=== Dataset entries ===
*** Block opens ***

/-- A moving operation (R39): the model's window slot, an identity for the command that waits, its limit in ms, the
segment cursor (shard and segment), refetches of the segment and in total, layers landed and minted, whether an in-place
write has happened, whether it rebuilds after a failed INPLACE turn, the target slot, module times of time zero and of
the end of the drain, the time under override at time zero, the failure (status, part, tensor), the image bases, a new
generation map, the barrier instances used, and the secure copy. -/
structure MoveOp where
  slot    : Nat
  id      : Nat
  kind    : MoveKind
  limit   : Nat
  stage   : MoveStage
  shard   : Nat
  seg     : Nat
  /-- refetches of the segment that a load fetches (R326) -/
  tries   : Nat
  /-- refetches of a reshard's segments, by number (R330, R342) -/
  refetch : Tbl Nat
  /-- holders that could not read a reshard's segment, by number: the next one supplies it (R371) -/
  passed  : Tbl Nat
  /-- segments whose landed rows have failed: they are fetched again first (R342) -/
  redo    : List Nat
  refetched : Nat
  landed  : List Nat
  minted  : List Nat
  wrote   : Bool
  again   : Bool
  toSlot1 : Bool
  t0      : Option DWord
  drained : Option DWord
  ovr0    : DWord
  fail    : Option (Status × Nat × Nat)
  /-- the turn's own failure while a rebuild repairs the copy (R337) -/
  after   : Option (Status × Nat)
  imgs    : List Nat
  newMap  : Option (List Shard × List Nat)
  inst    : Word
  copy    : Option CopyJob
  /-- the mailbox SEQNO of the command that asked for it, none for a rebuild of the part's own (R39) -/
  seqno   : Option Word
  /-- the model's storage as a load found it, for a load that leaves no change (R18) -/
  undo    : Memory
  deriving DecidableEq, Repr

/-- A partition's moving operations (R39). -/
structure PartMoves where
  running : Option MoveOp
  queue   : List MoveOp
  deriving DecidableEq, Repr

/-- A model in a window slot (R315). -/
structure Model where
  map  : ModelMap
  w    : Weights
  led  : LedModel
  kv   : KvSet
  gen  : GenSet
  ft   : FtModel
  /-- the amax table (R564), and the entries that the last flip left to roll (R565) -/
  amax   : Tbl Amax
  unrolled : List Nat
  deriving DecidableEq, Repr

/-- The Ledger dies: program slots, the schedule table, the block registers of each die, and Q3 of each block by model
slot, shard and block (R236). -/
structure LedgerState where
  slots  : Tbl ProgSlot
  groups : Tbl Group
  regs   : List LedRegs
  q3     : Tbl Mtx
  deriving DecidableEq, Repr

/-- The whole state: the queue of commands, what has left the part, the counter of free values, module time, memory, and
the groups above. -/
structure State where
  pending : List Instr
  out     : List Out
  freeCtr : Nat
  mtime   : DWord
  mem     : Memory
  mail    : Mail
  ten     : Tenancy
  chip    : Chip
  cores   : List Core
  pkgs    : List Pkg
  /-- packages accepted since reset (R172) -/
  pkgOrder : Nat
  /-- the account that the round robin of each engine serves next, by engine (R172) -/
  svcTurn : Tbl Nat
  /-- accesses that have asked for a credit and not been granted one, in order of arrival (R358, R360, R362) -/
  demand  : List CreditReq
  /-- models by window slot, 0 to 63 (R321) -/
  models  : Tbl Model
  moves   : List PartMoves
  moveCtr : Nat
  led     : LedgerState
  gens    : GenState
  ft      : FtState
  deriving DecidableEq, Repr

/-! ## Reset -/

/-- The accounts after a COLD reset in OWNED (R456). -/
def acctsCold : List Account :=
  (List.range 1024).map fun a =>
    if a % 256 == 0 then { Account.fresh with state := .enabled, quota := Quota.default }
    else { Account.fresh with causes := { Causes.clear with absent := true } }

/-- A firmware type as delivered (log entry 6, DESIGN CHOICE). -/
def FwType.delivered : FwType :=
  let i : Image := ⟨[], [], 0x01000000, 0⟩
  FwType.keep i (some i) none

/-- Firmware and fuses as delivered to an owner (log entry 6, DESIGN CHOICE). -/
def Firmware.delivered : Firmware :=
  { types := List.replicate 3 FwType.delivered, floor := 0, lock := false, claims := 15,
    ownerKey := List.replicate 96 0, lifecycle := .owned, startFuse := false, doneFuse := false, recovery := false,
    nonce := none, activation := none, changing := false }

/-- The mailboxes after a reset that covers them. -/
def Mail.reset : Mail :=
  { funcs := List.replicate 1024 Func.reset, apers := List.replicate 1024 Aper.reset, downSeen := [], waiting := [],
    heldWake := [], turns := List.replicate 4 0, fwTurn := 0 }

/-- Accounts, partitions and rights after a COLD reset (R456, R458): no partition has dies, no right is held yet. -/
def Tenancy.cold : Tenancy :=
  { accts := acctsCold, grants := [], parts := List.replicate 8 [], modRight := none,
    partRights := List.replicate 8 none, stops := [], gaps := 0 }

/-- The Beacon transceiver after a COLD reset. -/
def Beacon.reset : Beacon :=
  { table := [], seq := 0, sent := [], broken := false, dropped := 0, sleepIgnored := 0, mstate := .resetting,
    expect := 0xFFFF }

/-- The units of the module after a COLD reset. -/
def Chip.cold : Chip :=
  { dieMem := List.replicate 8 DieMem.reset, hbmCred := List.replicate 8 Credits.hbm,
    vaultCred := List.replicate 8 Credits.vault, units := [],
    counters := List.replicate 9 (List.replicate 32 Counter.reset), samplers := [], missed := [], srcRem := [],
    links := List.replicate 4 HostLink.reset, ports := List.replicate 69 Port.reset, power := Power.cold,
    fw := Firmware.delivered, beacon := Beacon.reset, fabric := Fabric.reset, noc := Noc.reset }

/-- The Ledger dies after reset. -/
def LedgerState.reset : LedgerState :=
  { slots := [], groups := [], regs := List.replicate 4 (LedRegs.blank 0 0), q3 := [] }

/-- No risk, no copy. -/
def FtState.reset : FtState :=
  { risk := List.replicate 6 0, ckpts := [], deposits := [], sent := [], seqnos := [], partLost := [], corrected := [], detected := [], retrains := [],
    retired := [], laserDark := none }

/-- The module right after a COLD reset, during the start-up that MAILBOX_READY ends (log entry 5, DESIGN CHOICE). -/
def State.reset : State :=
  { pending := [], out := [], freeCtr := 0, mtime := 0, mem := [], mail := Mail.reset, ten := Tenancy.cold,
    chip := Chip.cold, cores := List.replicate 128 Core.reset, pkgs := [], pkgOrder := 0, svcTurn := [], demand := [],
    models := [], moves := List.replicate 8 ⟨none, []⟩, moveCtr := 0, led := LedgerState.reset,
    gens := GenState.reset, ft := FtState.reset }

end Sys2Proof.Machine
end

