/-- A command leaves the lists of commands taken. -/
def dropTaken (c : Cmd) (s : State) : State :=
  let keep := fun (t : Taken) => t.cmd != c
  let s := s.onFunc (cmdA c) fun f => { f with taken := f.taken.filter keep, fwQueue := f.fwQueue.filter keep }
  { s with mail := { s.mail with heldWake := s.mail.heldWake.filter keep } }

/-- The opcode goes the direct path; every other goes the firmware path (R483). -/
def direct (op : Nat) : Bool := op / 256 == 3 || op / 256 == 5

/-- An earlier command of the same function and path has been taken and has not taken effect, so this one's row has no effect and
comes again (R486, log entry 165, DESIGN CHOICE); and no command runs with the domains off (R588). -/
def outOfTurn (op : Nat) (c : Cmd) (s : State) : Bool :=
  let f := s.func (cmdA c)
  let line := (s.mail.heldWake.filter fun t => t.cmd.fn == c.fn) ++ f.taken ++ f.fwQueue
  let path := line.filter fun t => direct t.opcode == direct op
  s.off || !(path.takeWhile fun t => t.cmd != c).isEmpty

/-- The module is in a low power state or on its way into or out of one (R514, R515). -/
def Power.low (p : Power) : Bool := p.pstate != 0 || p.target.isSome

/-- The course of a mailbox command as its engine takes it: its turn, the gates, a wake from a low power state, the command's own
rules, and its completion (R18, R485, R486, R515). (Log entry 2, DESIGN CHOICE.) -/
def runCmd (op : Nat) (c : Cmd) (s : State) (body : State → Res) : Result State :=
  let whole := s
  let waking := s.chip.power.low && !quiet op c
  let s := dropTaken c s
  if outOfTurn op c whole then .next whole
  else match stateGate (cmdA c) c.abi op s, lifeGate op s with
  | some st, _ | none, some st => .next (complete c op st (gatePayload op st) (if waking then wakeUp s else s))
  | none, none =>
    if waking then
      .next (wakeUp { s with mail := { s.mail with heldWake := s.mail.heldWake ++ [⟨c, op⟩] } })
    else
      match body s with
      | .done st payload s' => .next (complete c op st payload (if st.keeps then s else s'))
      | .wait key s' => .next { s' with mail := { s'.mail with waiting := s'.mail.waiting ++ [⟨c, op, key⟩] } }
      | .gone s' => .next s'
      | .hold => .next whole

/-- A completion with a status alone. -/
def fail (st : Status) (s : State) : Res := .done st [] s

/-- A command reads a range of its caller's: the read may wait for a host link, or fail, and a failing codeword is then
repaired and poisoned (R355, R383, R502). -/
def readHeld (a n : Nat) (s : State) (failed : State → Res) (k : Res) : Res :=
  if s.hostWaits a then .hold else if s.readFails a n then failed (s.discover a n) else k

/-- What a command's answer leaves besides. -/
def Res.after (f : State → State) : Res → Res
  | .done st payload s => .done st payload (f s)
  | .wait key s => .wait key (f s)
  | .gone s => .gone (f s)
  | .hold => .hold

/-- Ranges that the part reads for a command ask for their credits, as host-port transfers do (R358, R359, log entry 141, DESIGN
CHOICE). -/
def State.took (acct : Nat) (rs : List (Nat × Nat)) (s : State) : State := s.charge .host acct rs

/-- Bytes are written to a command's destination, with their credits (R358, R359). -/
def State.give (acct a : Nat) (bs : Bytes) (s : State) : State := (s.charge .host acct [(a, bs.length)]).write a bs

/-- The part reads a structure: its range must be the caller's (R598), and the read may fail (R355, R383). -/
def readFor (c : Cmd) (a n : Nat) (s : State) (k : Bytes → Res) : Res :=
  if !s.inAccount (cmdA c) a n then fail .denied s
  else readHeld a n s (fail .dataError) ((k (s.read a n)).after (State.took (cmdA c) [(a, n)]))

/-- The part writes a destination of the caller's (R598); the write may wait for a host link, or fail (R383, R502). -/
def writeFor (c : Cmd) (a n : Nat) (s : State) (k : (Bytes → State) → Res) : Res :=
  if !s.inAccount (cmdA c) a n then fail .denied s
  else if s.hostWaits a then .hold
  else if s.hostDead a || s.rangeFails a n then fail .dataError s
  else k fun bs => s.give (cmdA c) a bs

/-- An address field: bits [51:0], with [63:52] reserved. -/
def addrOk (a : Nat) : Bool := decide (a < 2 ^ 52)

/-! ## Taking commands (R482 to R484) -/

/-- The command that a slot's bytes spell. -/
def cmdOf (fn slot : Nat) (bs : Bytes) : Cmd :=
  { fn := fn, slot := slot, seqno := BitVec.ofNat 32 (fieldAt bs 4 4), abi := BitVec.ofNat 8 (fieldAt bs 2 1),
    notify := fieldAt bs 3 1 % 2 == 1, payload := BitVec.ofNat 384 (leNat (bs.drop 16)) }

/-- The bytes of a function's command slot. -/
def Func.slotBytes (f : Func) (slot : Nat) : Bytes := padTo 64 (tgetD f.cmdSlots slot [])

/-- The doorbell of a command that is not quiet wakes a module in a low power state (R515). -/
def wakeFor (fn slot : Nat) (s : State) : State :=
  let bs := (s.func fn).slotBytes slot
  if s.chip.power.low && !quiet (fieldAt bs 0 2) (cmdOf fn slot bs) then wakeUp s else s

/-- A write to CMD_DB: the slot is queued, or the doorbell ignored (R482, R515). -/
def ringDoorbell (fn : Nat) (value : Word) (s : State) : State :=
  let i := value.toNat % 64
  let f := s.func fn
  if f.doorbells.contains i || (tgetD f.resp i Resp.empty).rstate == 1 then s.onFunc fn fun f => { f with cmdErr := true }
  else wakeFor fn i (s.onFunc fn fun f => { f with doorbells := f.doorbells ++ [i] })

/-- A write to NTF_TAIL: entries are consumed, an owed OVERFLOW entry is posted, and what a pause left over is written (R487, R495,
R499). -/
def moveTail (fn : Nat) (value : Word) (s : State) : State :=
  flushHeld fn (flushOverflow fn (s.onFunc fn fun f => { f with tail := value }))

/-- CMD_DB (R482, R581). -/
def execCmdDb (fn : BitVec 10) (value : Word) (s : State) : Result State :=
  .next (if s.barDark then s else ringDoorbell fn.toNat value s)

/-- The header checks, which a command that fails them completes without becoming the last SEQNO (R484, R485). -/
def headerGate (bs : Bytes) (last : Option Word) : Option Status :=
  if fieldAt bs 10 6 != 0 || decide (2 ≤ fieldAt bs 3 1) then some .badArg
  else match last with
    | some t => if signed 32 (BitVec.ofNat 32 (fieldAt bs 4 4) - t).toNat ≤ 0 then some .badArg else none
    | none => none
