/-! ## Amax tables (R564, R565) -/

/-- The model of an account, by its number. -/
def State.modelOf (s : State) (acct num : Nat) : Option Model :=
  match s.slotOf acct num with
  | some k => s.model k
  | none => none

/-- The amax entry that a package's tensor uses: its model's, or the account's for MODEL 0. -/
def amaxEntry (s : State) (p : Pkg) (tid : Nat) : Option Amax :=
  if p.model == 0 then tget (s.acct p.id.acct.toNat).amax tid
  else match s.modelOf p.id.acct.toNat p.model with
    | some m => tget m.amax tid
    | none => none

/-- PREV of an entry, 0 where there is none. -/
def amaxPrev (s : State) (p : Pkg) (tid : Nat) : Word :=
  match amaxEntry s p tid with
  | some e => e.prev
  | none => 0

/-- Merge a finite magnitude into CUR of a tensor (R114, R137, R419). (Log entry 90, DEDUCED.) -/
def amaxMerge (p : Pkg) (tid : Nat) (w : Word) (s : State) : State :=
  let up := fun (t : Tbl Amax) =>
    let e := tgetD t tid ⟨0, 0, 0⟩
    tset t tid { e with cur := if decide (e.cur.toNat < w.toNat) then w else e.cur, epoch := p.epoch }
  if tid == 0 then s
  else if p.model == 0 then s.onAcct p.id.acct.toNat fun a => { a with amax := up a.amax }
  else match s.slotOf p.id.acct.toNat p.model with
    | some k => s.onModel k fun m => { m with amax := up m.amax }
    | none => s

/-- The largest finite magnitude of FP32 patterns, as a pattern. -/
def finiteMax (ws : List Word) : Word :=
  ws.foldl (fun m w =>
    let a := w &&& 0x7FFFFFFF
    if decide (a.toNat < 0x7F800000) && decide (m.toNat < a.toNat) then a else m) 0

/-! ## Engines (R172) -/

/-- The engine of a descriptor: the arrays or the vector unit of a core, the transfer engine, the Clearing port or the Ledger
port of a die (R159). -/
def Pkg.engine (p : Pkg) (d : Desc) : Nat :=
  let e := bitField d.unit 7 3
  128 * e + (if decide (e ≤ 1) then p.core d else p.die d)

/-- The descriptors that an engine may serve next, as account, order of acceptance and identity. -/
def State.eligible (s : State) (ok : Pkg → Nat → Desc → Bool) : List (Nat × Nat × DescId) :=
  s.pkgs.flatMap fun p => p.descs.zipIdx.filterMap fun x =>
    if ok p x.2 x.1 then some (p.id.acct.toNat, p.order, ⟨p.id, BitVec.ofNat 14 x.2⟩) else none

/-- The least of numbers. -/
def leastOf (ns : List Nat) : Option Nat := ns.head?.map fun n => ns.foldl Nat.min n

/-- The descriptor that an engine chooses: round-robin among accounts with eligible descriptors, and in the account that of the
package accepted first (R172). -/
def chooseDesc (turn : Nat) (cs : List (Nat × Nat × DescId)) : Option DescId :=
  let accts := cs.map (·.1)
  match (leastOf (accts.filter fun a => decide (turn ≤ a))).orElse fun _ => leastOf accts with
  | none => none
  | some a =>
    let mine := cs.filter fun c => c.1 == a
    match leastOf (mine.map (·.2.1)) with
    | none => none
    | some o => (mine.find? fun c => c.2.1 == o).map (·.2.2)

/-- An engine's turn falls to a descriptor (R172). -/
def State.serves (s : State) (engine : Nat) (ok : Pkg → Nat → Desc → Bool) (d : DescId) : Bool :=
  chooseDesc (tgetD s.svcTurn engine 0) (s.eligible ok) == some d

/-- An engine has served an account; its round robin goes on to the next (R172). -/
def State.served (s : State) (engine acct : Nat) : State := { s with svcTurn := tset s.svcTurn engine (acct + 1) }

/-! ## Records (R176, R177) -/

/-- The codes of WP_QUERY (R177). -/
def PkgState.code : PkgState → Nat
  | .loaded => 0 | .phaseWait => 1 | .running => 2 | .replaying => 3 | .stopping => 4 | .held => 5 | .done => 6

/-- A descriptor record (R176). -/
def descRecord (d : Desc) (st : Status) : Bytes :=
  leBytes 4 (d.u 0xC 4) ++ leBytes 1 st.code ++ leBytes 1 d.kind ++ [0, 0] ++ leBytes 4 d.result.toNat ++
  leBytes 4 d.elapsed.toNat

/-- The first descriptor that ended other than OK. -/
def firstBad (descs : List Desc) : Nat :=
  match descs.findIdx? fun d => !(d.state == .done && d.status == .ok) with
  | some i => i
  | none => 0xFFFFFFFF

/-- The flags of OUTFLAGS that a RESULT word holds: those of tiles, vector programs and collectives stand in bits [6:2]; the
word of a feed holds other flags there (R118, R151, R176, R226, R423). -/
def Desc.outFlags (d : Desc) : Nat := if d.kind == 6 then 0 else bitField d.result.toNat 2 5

*** Block closes ***

=== ABOUT THIS TASK ===
Within the data above, pick out all lines holding the word "FtState".

=== EXERCISE RESPONSE ===
  ft      : FtState
def FtState.reset : FtState :=
    gens := GenState.reset, ft := FtState.reset }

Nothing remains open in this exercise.